Inspiration
As researchers ourselves, we know that cell biology has a context problem that affects researchers. The same gene, mutated two different ways, needs two completely different drugs. Yet, matching a tumor's actual mutation profile to the right drug is still mostly manual. A researcher cross-referencing pathway diagrams, drug labels, and papers by hand, with no curated answer for most real mutation combinations. We wanted a workbench that builds a live, causal model around your specific mutation data, not a static reference table.
What it does
Upload a tumor's mutation profile and the system builds it into a live pathway graph, then lets you ask natural-language questions about it. Behind the scenes, a deterministic lookup checks the graph first for a variant-specific drug match. Where the graph has no answer, a classifier trained on real DepMap LUAD CRISPR and mutation data predicts which pathway is still worth targeting. The output allows the user to clearly see what the most optimized pathway to continue with is, and why.
How we built it
We built a multi-agent pipeline on top of a Neo4j pathway graph: ingestion (CSV → LLM-hydrated mutations → KEGG pathways, streamed live via SSE), an agentic chat layer (natural language → Cypher → cited subgraph retrieval), and a drug-routing core (agent_pipeline/) — graph lookup → gap detection → ML fallback → synthesis. The classifier was trained on hundreds of real examples, built by filtering 440MB of DepMap CRISPR data and 580MB of mutation calls down to specific lung cancer cell lines. We evaluated it honestly with GroupKFold by gene, not random row splits, so reported performance reflects real generalization to an unseen mutation, not memorized gene identity.
Challenges we ran into
Our biggest challenge wasn't building the pipeline, it was trusting our own results enough to stop building and start questioning them. One of our refactors silently broke our gap-detection logic partway through, and it only surfaced because we ran the full pipeline end-to-end instead of assuming no errors meant it was working. We also hit a real data wall: with under 200 real training examples, building something that generalizes honestly, rather than just looks good on paper, took far more iteration than writing the original model did.

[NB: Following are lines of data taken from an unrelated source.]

/-- A record of a memory kind or WATCH leaves its region, said from a state in which only records of its stamp stood otherwise. -/
theorem leftRegion_changesOnly {s₀ s : State} {r : Record} (h : ChangesOnly s₀ s r.stamp) (hr : r ∈ s₀.records) (ho : r.op.span.isSome = true)
    (hg : s.regions = s₀.regions) : LeftRegion s₀ (s.leaveRegionOf r) r s.now s.watches s.noticeQ := by
  have hno : ∀ {g q}, DrainsFor g q → q.op ≠ r.op := fun hd e => by
    obtain ⟨_, ps, hp, _⟩ := hd
    rw [e] at hp
    rw [hp] at ho
    cases ho
  refine leftRegion_since (fun g => by unfold State.region; rw [hg]) (fun g q hs hd => ?_) fun hown g y hy hd => ?_
  · have hne : q.stamp ≠ r.stamp := fun e => hno hd (by rw [hs.only r hr e.symm])
    exact ⟨h.stay _ q hs.here hne, fun z hz e => hs.only z (h.back z hz (e ▸ hne)) e⟩
  · by_cases e : y.stamp = r.stamp
    · obtain ⟨x, hx, hxs, hxo⟩ := h.ops y hy e
      exact absurd (hxo.trans (by rw [hown x hx hxs])) (hno hd)
    · exact h.back y hy e

theorem leaveRegionOf_congr (s : State) {r q : Record} (h : q.region = r.region) : s.leaveRegionOf q = s.leaveRegionOf r := by
  unfold State.leaveRegionOf
  rw [h]

/-- What a record's end does (R41, R50, R51, R52), said from a state in which only records of its stamp stood otherwise. -/
theorem finishMemory_left {s₀ s : State} {r q : Record} (h : ChangesOnly s₀ s r.stamp) (hr : r ∈ s₀.records) (ho : r.op.span.isSome = true)
    (hg : s.regions = s₀.regions) (e1 : q.region = r.region) (e2 : q.stamp = r.stamp) (res : Result) :
    ∃ nq, LeftRegion s₀ (s.finishMemory q res) r s.now s.watches nq ∧
      (∀ p, p ≠ q.port → nq p = s.noticeQ p) ∧
      (q.posted = false ∨ s.queued q = false → ∀ p, nq p = s.noticeQ p) ∧
      (q.posted = true → s.queued q = true → nq q.port =
        if s.online q.port = true ∧ res.status ≠ .ok then (s.noticeQ q.port).joined (.error q.tag res.status)
        else s.noticeQ q.port) := by
  have hd : ChangesOnly s (s.dropRecord q.port q.stamp) r.stamp := by rw [← e2]; exact changesOnly_dropRecord s q.port q.stamp
  unfold State.finishMemory
  by_cases hq : s.queued q = true
  · rw [if_pos hq]
    by_cases hp : q.posted = true
    · rw [if_pos hp]
      dsimp only
      by_cases hs : res.status = .ok
      · rw [if_pos hs, leaveRegionOf_congr _ e1]
        refine ⟨s.noticeQ, ?_, fun _ _ => rfl, fun _ _ => rfl, fun _ _ => by simp [hs]⟩
        exact leftRegion_changesOnly (h.trans hd) hr ho hg
      · rw [if_neg hs, placeNotice_eq, leaveRegionOf_congr _ e1]
        by_cases hon : s.online q.port = true
        · have hon' : (s.dropRecord q.port q.stamp).online q.port = true := hon
          rw [if_pos hon']
          refine ⟨_, leftRegion_changesOnly ((h.trans hd).trans
            (ChangesOnly.same _ rfl rfl)) hr ho hg, fun p hne => ?_, fun hn => ?_, fun _ _ => ?_⟩
          · exact State.noticeQ_setNoticeQ_of_ne _ hne _
          · rcases hn with hn | hn
            · rw [hp] at hn; cases hn
            · rw [hq] at hn; cases hn
          · rw [if_pos ⟨hon, hs⟩]
            exact State.noticeQ_setNoticeQ_self ..
        · have hon' : ¬ (s.dropRecord q.port q.stamp).online q.port = true := hon
          rw [if_neg hon']
          refine ⟨s.noticeQ, leftRegion_changesOnly (h.trans hd) hr ho hg, fun _ _ => rfl,
            fun _ _ => rfl, fun _ _ => by rw [if_neg (fun hh => hon hh.1)]⟩
    · rw [if_neg hp, leaveRegionOf_congr _ e1]
      refine ⟨s.noticeQ, leftRegion_changesOnly (h.trans (e2 ▸ changesOnly_modRecord s q.stamp (fun _ => rfl) (fun _ => rfl))) hr ho hg,
        fun _ _ => rfl, fun _ _ => rfl, fun h => absurd h hp⟩
  · rw [if_neg hq, leaveRegionOf_congr _ e1]
    refine ⟨s.noticeQ, leftRegion_changesOnly (h.trans (e2 ▸ changesOnly_endDetached s q.stamp)) hr ho hg, fun _ _ => rfl, fun _ _ => rfl,
      fun _ h => absurd h hq⟩
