-- ==== Sys2Proof/Laws/Step.lean ====
section
/-! SUPPORT. How an invariant of every step is proved: it holds whatever waits and whatever the instant, and every way of `After` keeps it. -/

namespace Sys2Proof.Machine

theorem step_keeps (inv : State → Prop) (hq : ∀ s q, inv s → inv { s with pending := q })
    (hn : ∀ s n, inv s → inv (s.atInstant n)) (ha : ∀ s c t, inv s → After s c t → inv t) (s t : State) (hs : inv s)
    (h : step s = .next t) : inv t := by
  unfold step at h
  split at h
  · rw [next_inj h]; exact hs
  · rename_i i rest _
    obtain ⟨dt, hd⟩ := exec_after h
    obtain ⟨n, e⟩ := State.passTime_exists { s with pending := rest } dt
    rw [e] at hd
    exact ha _ _ _ (hn _ _ (hq _ _ hs)) hd

end Sys2Proof.Machine
end

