/-- REPAIR of bank 3, row 7, FUSED: without the claim, merged with a queued job, merged with the current one, queued, TABLE_FULL, NO_SPARE. -/
theorem test_hyp_RepairStartsItsJob_forms :
    kindOp .repair (req [3, 7, 0, 1]) = some (.repair 3 7 .fused) ∧ kindOp .repair (req [0, 0, 0, 1]) = some (.repair 0 0 .fused) ∧
      up.claim.holder ≠ some .a ∧ (claimedJob [job37]).claim.holder = some .a ∧ (claimedJob [job37]).asleep = false ∧
      (claimedJob [job37]).scrub.sweepDone = true ∧ spent.claim.holder = some .a ∧ spent.repairQueue = [] ∧
      spent.currentJob = none ∧ (∀ i, ((spent.spares 3).get i).state ≠ .free) ∧
      (nextOf (execRepair 0 .a (req [3, 7, 0, 1]) (claimedJob [job37]))).repairQueue =
        [{ job37 with mode := .fused, requesters := [⟨.a, 0, 9⟩] }] ∧
      ((nextOf (execRepair 0 .a (req [0, 0, 0, 1]) (claimedJob []))).currentJob.map CurrentJob.job) =
        some ⟨0, 0, .fused, [⟨.a, 0, 9⟩]⟩ ∧
      ((nextOf (execRepair 0 .a (req [3, 7, 0, 1]) (claimedJob []))).repairQueue.map Job.bank) = [3] ∧
      ((nextOf (execRepair 0 .a (req [3, 7, 0, 1]) (claimedJob (List.replicate 4 { job37 with row := 8 })))).queue .a).map
        Record.result = [some ⟨.tableFull, .none⟩] ∧
      ((nextOf (execRepair 0 .a (req [3, 7, 0, 1]) spent)).queue .a).map Record.result = [some ⟨.noSpare, .repair none 0⟩] ∧
      ((nextOf (execRepair 0 .a (req [3, 7, 0, 1]) spent)).noticeQ .b).queue = [.repairDone 3 7 none .noSpare 0] := by
  decide +kernel

theorem test_hyp_JobFirst : JobFirst up ∧ JobFirst spent ∧ ∀ js, JobFirst (claimedJob js) :=
  ⟨fun _ => rfl, fun _ => rfl, fun _ h => nomatch h⟩

/-- SCRUB_INTERVAL set to 0, and from 0. -/
theorem test_hyp_SettingChangesUnderTheClaim_scrub :
    settingRow (.setScrubInterval 0 .a (req [9, 0])) = some (0, .a, 4, req [9, 0]) ∧ InRange 4 0 ∧ InRange 4 255 ∧
      ¬ InRange 4 256 ∧ claimed.scrub.step = .none ∧ claimed.scrub.sweepDone = true ∧
      (let off := nextOf (execSetScrubInterval 0 .a (req [0, 0]) claimed)
       off.scrub.timer = none ∧ off.settings.scrubInterval = 0 ∧
         (nextOf (execSetScrubInterval 0 .a (req [9, 0]) { claimed with settings := off.settings, scrub := off.scrub })).scrub.timer =
           some 37000) :=
  ⟨rfl, by simp [InRange], by simp [InRange], by simp [InRange], by decide, by decide, by decide +kernel⟩
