-- ==== Sys2Proof/Machine/Sequencer.lean ====
section
/-! DEFINITION. What happens next: a step of the block under given port levels (R12, R180), a host write of its own
buffer (R186), and how a word of the opcode table is put where the next step takes it (log 6, log 10). -/

namespace Sys2Proof.Machine

/-- One step of the block: with `rst` = 1 reset overrides the phase rule (R180), else PHASE, the program counter, selects
the instruction (R24). -/
def blockStep (p : Ports) (s : State) : Host.Outcome State Fault Refusal :=
  if p.rst then .next (resetStep (beginStep p s)) else exec s.phase.instr (beginStep p s)

/-- The host writes a byte of its buffer, which R186 forbids while `busy` = 1 (log 14). -/
def hostWrite (off : BitVec 5) (b : Byte) (s : State) : Host.Outcome State Fault Refusal :=
  if s.busy then .fault (.bufferRace off) else .next { s with out := s.out.write off.toNat b }

/-- A state whose next step executes the rule of phase `p` with `start` = 0 and `rst` = 0. -/
def State.placePhase (p : Phase) (s : State) : State :=
  { s with phase := p, host := .drive (Ports.quiet s) :: s.host }

/-- A state whose next step emits the byte `b`: TXT[POS - SIGN] holds it and PHASE is EMIT. Where POS - SIGN is no place
of TXT, POS is first put at the start of the body. -/
def State.placeBodyByte (b : Byte) (s : State) : State :=
  let s1 := if 0 ≤ s.bodyIndex ∧ s.bodyIndex < 21 then s else { s with pos := s.sign.zeroExtend 5 }
  { s1 with
    txt := s1.txt.setIfInBounds s1.bodyIndex.toNat b
    phase := .emit
    host := .drive (Ports.quiet s) :: s.host }

/-- A word of the opcode table put where the next step takes it: an operand word as the host's next CONVERT, a phase code
in PHASE, a character in the body of the text. A word that is no row of the table changes nothing. -/
def State.placeTableWord (nbits w : Nat) (s : State) : State :=
  if 32 ≤ nbits then { s with host := .convert (BitVec.ofNat 32 w) :: s.host }
  else
    let b : Byte := BitVec.ofNat 8 w
    if b.toNat < 32 then
      match phaseOfCode (b.extractLsb' 0 5) with
      | .ok p => s.placePhase p
      | .error _ => s
    else
      match decodeChar b with
      | .ok _ => s.placeBodyByte b
      | .error _ => s

end Sys2Proof.Machine
end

Accomplishments that we're proud of
Catching a dangerous correctness bug before it ever reached a demo: our system initially matched KRAS G12D patients with G12C-only drugs, which would have been a real wrong recommendation if shown to a clinician or judge unchecked. We're equally proud of how we handled uncertainty, rather than letting the system guess silently, every output is explicitly tagged as either a confirmed database match or a model prediction, so everything is laid out clearly and accurately for the user.
What we learned
That trustworthy software in biology isn't about the model being right the first time, it's about building in enough friction to catch yourself when it's wrong. The bug that taught us this most clearly wasn't even in our code: a teammate's refactor silently broke our gap-detection logic, and only running the full pipeline end-to-end, instead of trusting that it ran without errors, surfaced it. We learned that "no error thrown" and "correct" are two completely different claims, and biology is exactly the domain where conflating them has real consequences.
What's next for Workbench
More real training data since PRISM drug-screen data would let us build direct mutation-to-drug predictions instead of the current per-pathway fallback. Beyond that, our actual goal is explicit causal inference and dynamic state-transition simulation of resistance evolution over time instead of a single-shot retrieval technique. Today's system reasons over a fixed snapshot of a tumor's pathway state; the version we want to build in the future simulates how that state changes as you intervene. This would allow researchers to accurately screen pathways before running them in the wet-lab, helping solve a billion dollar bottleneck.